BRIEF » Each line in the data holding "counting" should be listed.

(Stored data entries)

▬▬▬▬▬▬▬▬▬▬

-- ==== Sys2Proof/Machine/Commands.lean ====
section
/-! DEFINITION. The rows of the CMD register: each is a write of one command word (chapter 9). -/

namespace Sys2Proof.Machine

/-- NOP (R144 to R147). -/
def execNop (notify : Bool) (tag : Byte) (arg : BitVec 16) (s : State) : Host.Outcome State Fault Refusal :=
  .next (s.access fun s => s.writeCmd { op := opNop, notify := notify, tag := tag, arg := arg })

/-- INVALIDATE_CHANNEL (R93, R144 to R148). -/
def execInvalidateChannel (notify : Bool) (tag : Byte) (chan : BitVec 16) (s : State) :
    Host.Outcome State Fault Refusal :=
  .next (s.access fun s => s.writeCmd { op := opInvalidateChannel, notify := notify, tag := tag, arg := chan })

/-- INVALIDATE_ALL (R94, R144 to R147). -/
def execInvalidateAll (notify : Bool) (tag : Byte) (arg : BitVec 16) (s : State) :
    Host.Outcome State Fault Refusal :=
  .next (s.access fun s => s.writeCmd { op := opInvalidateAll, notify := notify, tag := tag, arg := arg })

/-- FENCE (R95, R96, R144 to R147). -/
def execFence (notify : Bool) (tag : Byte) (arg : BitVec 16) (s : State) : Host.Outcome State Fault Refusal :=
  .next (s.access fun s => s.writeCmd { op := opFence, notify := notify, tag := tag, arg := arg })

/-- LINE_BREAK (R41, R52, R144 to R148). -/
def execLineBreak (notify : Bool) (tag : Byte) (arg : BitVec 16) (s : State) : Host.Outcome State Fault Refusal :=
  .next (s.access fun s => s.writeCmd { op := opLineBreak, notify := notify, tag := tag, arg := arg })

/-- SYNC_ALL (R41, R51, R144 to R148). -/
def execSyncAll (notify : Bool) (tag : Byte) (arg : BitVec 16) (s : State) : Host.Outcome State Fault Refusal :=
  .next (s.access fun s => s.writeCmd { op := opSyncAll, notify := notify, tag := tag, arg := arg })

/-- STATION_RESET (R69, R144 to R148). -/
def execStationReset (notify : Bool) (tag : Byte) (station : BitVec 16) (s : State) :
    Host.Outcome State Fault Refusal :=
  .next (s.access fun s => s.writeCmd { op := opStationReset, notify := notify, tag := tag, arg := station })

/-- RING_START (R113, R136, R144 to R148). -/
def execRingStart (notify : Bool) (tag : Byte) (ring : BitVec 16) (s : State) : Host.Outcome State Fault Refusal :=
  .next (s.access fun s => s.writeCmd { op := opRingStart, notify := notify, tag := tag, arg := ring })

/-- RING_STOP (R114 to R116, R144 to R148). -/
def execRingStop (notify : Bool) (tag : Byte) (ring : BitVec 16) (s : State) : Host.Outcome State Fault Refusal :=
  .next (s.access fun s => s.writeCmd { op := opRingStop, notify := notify, tag := tag, arg := ring })

/-- ILLEGAL_COMMAND (R144 to R148). -/
def execIllegalCommand (op : BitVec 4) (notify : Bool) (tag : Byte) (arg : BitVec 16) (s : State) :
    Host.Outcome State Fault Refusal :=
  .next (s.access fun s => s.writeCmd { op := op, notify := notify, tag := tag, arg := arg })

end Sys2Proof.Machine
end

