-- ==== Sys2Proof/Machine/Releases.lean ====
section
/-! DEFINITION. The rows of FLTREL (chapter 10). -/

namespace Sys2Proof.Machine

/-- RESUME: FLTREL action 1 (R155 to R158). -/
def execResume (s : State) : Host.Outcome State Fault Refusal :=
  .next (s.access fun s => s.releaseFault .resume)

/-- SKIP: FLTREL action 2 (R155 to R158). -/
def execSkip (s : State) : Host.Outcome State Fault Refusal :=
  .next (s.access fun s => s.releaseFault .skip)

/-- HOLD: FLTREL action 3 (R155 to R158). -/
def execHold (s : State) : Host.Outcome State Fault Refusal :=
  .next (s.access fun s => s.releaseFault .hold)

end Sys2Proof.Machine
end

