/-- Power-on and hard reset give every item its reset value, hold the controller, keep HALTCAUSE only at a hard reset, and
leave the transactions in flight to complete (R163 to R165). The end of a hold changes nothing but the hold; that the two
holds end separately (log 21) and that the model's own fields are kept (log 30) are the model's choices. -/
def Obligations.FullResetsGiveResetValues : Prop :=
  (∀ s : State, s.held = true →
    exec (.resetHoldEnd .powerOn) s = .next (s.setGlb { s.glb with porHeld := false }) ∧
    exec (.resetHoldEnd .nReset) s = .next (s.setGlb { s.glb with nrstHeld := false })) ∧
  ∀ s : State,
    exec .powerOnReset s = .next { State.reset with
      pending := s.due.pending, upsets := s.due.upsets, readData := s.due.readData, freeIndex := s.due.freeIndex,
      glb := { State.reset.glb with porHeld := true, nrstHeld := s.due.glb.nrstHeld },
      bus := { afterReset := s.due.bus.afterReset ++ s.due.bus.abandoned ++ s.due.inFlight, abandoned := [] } } ∧
    exec .hardReset s = .next { State.reset with
      pending := s.due.pending, upsets := s.due.upsets, readData := s.due.readData, freeIndex := s.due.freeIndex,
      glb := { State.reset.glb with
        haltCause := s.due.glb.haltCause, porHeld := s.due.glb.porHeld, nrstHeld := true },
      bus := { afterReset := s.due.bus.afterReset ++ s.due.bus.abandoned ++ s.due.inFlight, abandoned := [] } }

/-- A soft reset keeps configuration, the counters and HALTCAUSE, in Halt too (R162, R165), and gives operating state its
reset value (R32, R117, R130, R143, R150, R152). That a struck record or slot keeps its Accept, Address and Enabled and is
sound again is the model's choice (R162, log 47). -/
def Obligations.SoftResetKeepsConfiguration : Prop :=
  ∀ s : State, s.due.held = false → ∃ t : State, exec .softReset s = .next t ∧
    t.line = s.due.line ∧ t.counters = s.due.counters ∧ t.glb.ichk = s.due.glb.ichk ∧
    t.glb.inten = s.due.glb.inten ∧ t.glb.haltCause = s.due.glb.haltCause ∧
    t.map.base = s.due.map.base ∧ t.map.len = s.due.map.len ∧
    (∀ n : Fin 4, (t.ring n).base = (s.due.ring n).base ∧ (t.ring n).size = (s.due.ring n).size ∧
      (t.ring n).prod = 0 ∧ (t.ring n).cons = 0 ∧ (t.ring n).state = .stopped) ∧
    t.rxp = { base := s.due.rxp.base, size := s.due.rxp.size } ∧
    t.cq = { base := s.due.cq.base, size := s.due.cq.size, count := s.due.cq.count, delay := s.due.cq.delay } ∧
    t.poll = { entries := s.due.poll.entries, len := s.due.poll.len } ∧ t.stn.sel = s.due.stn.sel ∧
    (∀ k : Fin 4, t.lsn k = { address := (s.due.lsn k).address, enabled := (s.due.lsn k).enabled }) ∧
    (∀ a : LineAddr, a ≠ 0 → a ≠ 127 → t.station a = { accept := (s.due.station a).accept }) ∧
    t.stn.changed = 0 ∧ t.link = {} ∧ t.tx = {} ∧ t.rx = {} ∧ t.frx = {} ∧ t.map.cache = [] ∧ t.map.walk = none ∧
    t.wakeDet = .armed ∧ (∀ k : Fin 2, t.slot k = none) ∧ t.cmd = {} ∧ t.flt = {} ∧ t.glb.power = .run ∧ t.glb.intstat = 0 ∧
    t.glb.lockWr = false ∧ t.glb.relErr = false

/-- A Doze request is taken: Doze at once where the controller is quiet (the six conditions of R167, and LDE low, which is the
model's reading of R1: log 17), else Doze-Pending; a request repeated changes
nothing but ICHK (R92, R166, R167). A write of DOZE = 0 cancels the request or wakes the controller; in Run it stores only
ICHK (R92, R166, R169). -/
def Obligations.DozeRequestAndCancel : Prop :=
  ∀ (s : State) (ichk : Bool), s.due.live = true →
    (s.due.glb.power = .run → s.due.quiet = true → ∃ t : State, exec (.dozeRequest ichk) s = .next t ∧
      t.glb = { s.due.glb with ichk := ichk, power := .doze } ∧ t.rx.active = false ∧ t.link = s.due.link ∧
      t.rings = s.due.rings ∧ t.slots = s.due.slots ∧ t.cq = s.due.cq ∧ t.counters = s.due.counters) ∧
    (s.due.glb.power = .run → s.due.quiet = false →
      exec (.dozeRequest ichk) s =
        .next (s.due.setGlb { s.due.glb with ichk := ichk, power := .dozePending }).settle) ∧
    (s.due.glb.power ≠ .run →
      exec (.dozeRequest ichk) s = .next (s.due.setGlb { s.due.glb with ichk := ichk }).settle) ∧
    (s.due.glb.power = .dozePending →
      exec (.dozeCancel ichk) s = .next (s.due.setGlb { s.due.glb with ichk := ichk, power := .run }).settle) ∧
    (s.due.glb.power = .run →
      exec (.dozeCancel ichk) s = .next (s.due.setGlb { s.due.glb with ichk := ichk }).settle) ∧
    (s.due.glb.power = .doze → s.due.wake.glb.power = .run ∧
      exec (.dozeCancel ichk) s = .next (s.due.wake.setGlb { s.due.wake.glb with ichk := ichk }).settle)

/-- Doze is entered where a request is pending, the six conditions of R167 hold and LDE is low, and not where one of them fails
(R1, R167, R168). That Doze waits for LDE, which a character cut by a detected break can hold high, is the model's reading of
R1 (log 17). -/
def Obligations.DozeEntered : Prop :=
  ∀ s : State, s.held = false →
    (s.glb.power = .dozePending → s.anySlot = false → s.rxp.buffers = [] → s.cq.holding = [] → s.cmd.queue = [] →
      (s.link.state = .idle ∨ s.link.state = .disabled) →
      (s.line.role = .member ∨ s.link.pollen = false ∨ s.link.en = false) → s.lde = false →
      ∃ t : State, exec .dozeEntry s = .next t ∧ t.glb = { s.glb with power := .doze } ∧ t.rx.active = false ∧
        t.lde = false ∧ t.link = s.link ∧ t.rings = s.rings ∧ t.cq = s.cq ∧ t.stn = s.stn ∧
        t.counters = s.counters ∧ t.tx = s.tx) ∧
    (s.lde = true ∨ s.glb.power ≠ .dozePending ∨ s.anySlot = true ∨ s.rxp.buffers ≠ [] ∨ s.cq.holding ≠ [] ∨ s.cmd.queue ≠ [] ∨
        (s.link.state ≠ .idle ∧ s.link.state ≠ .disabled) ∨
        (s.line.role = .anchor ∧ s.link.pollen = true ∧ s.link.en = true) → exec .dozeEntry s = .next s)

/-- The first two steps of a wake: Run, the receiver as R5 says, and Idle where LINKCTL.EN was stored in Doze (R168, R169). -/
def Obligations.WakeReturnsToRun : Prop :=
  ∀ s : State, s.held = false → s.glb.power = .doze →
    s.wake.glb = { s.glb with power := .run } ∧
    s.wake.rx.active = (s.link.en || s.tx.phase != .off) ∧
    s.wake.link.state = (if s.link.en = true ∧ s.link.state = .disabled then .idle else s.link.state) ∧
    (s.link.en = false ∨ s.link.state ≠ .disabled → s.wake.link = s.link) ∧
    s.wake.counters = s.counters ∧ s.wake.stn = s.stn ∧ s.wake.listen = s.listen

/-- The wake detector wakes a dozing member at an addressed head character; any other character changes nothing but that a
sound stop bit ends a run. A falling edge begins a run, a high bit time ends it, each bit time between them adds to it, and
the fourteenth wakes the controller with a break; below it the row WAKE_BREAK does nothing (R10, R170). The break is then
handled as a detected one, with BREAKS and INTSTAT.BRK but without FRAMING, and with BRKSYNC it resets the sequence state of
every Enabled slot (R11, R59, R169, R170). That a bit time in a run counts as low, that WAKE_BREAK itself ends the fourteenth
one and that a judged stop bit ends a run are the model's choices (log 18), and so is that the second step of the wake comes
before the break (log 40). -/
def Obligations.WakeDetectorWakes : Prop :=
  ∀ (s : State) (c : RxChar), s.due.watching = true →
    (s.due.wakesOn c = true → exec (.wakeHeadCharacter c) s = .next s.due.wake.settle ∧
      s.due.wake.glb.power = .run) ∧
    (s.due.wakesOn c = false → exec (.wakeHeadCharacter c) s = .next
      (if c.start = false ∧ c.stop = true then s.due.setWakeDet s.due.wakeDet.runEnd else s.due).settle) ∧
    ((s.due.wakeDet = .armed → exec .fallingEdge s = .next (s.due.setWakeDet (.counting 0)).settle) ∧
      (∀ n : Nat, s.due.wakeDet = .counting n →
        exec .fallingEdge s = .next s.due.settle ∧
        exec .breakRunEnd s = .next (s.due.setWakeDet .armed).settle ∧
        (s.pending = [] → s.upsets = [] → s.glb.power = .doze →
          (n < 13 → step s = .next (s.setWakeDet (.counting (n + 1)))) ∧
          (13 ≤ n → step s = .next s.wakeBreak.settle))) ∧
      (s.due.wakeDet.low ≠ .counting 14 → exec .wakeBreak s = .next s.due.settle)) ∧
    (∀ n : Nat, s.due.wakeDet = .counting n → 13 ≤ n →
      exec .wakeBreak s = .next s.due.wakeBreak.settle ∧
      ∃ u : State, exec .wakeBreak s = .next u.settle ∧ (u.glb.power = .run ∨ u.halted = true) ∧
        u.frx.state = .hunt ∧ u.counters.breaks = satInc s.due.counters.breaks ∧
        u.counters.framing = s.due.counters.framing ∧ u.glb.intstat &&& IrqCause.brk.mask = IrqCause.brk.mask) ∧
    (∀ n : Nat, s.due.wakeDet = .counting n → 13 ≤ n → s.due.link.state = .idle ∨ s.due.link.state = .disabled →
      (s.due.line.brkSync = true → s.due.listenUnsound = false) →
      ∃ u : State, exec .wakeBreak s = .next u.settle ∧ u.glb.power = .run ∧ u.frx.state = .hunt ∧
        u.rx.brk = .rearming ∧ u.wakeDet = .armed ∧ u.link.state = .idle ∧ u.slots = s.due.slots ∧
        u.rxp = s.due.rxp ∧ u.counters.breaks = satInc s.due.counters.breaks ∧
        u.counters.framing = s.due.counters.framing ∧
        ∀ k : Fin 4, u.lsn k =
          if s.due.line.brkSync = true ∧ (s.due.lsn k).enabled = true then (s.due.lsn k).synced else s.due.lsn k)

▬▬▬▬▬▬▬▬▬▬

FINAL ANSWER »
    ((s.due.wakeDet = .armed → exec .fallingEdge s = .next (s.due.setWakeDet (.counting 0)).settle) ∧
      (∀ n : Nat, s.due.wakeDet = .counting n →
          (n < 13 → step s = .next (s.setWakeDet (.counting (n + 1)))) ∧
      (s.due.wakeDet.low ≠ .counting 14 → exec .wakeBreak s = .next s.due.settle)) ∧
    (∀ n : Nat, s.due.wakeDet = .counting n → 13 ≤ n →
    (∀ n : Nat, s.due.wakeDet = .counting n → 13 ≤ n → s.due.link.state = .idle ∨ s.due.link.state = .disabled →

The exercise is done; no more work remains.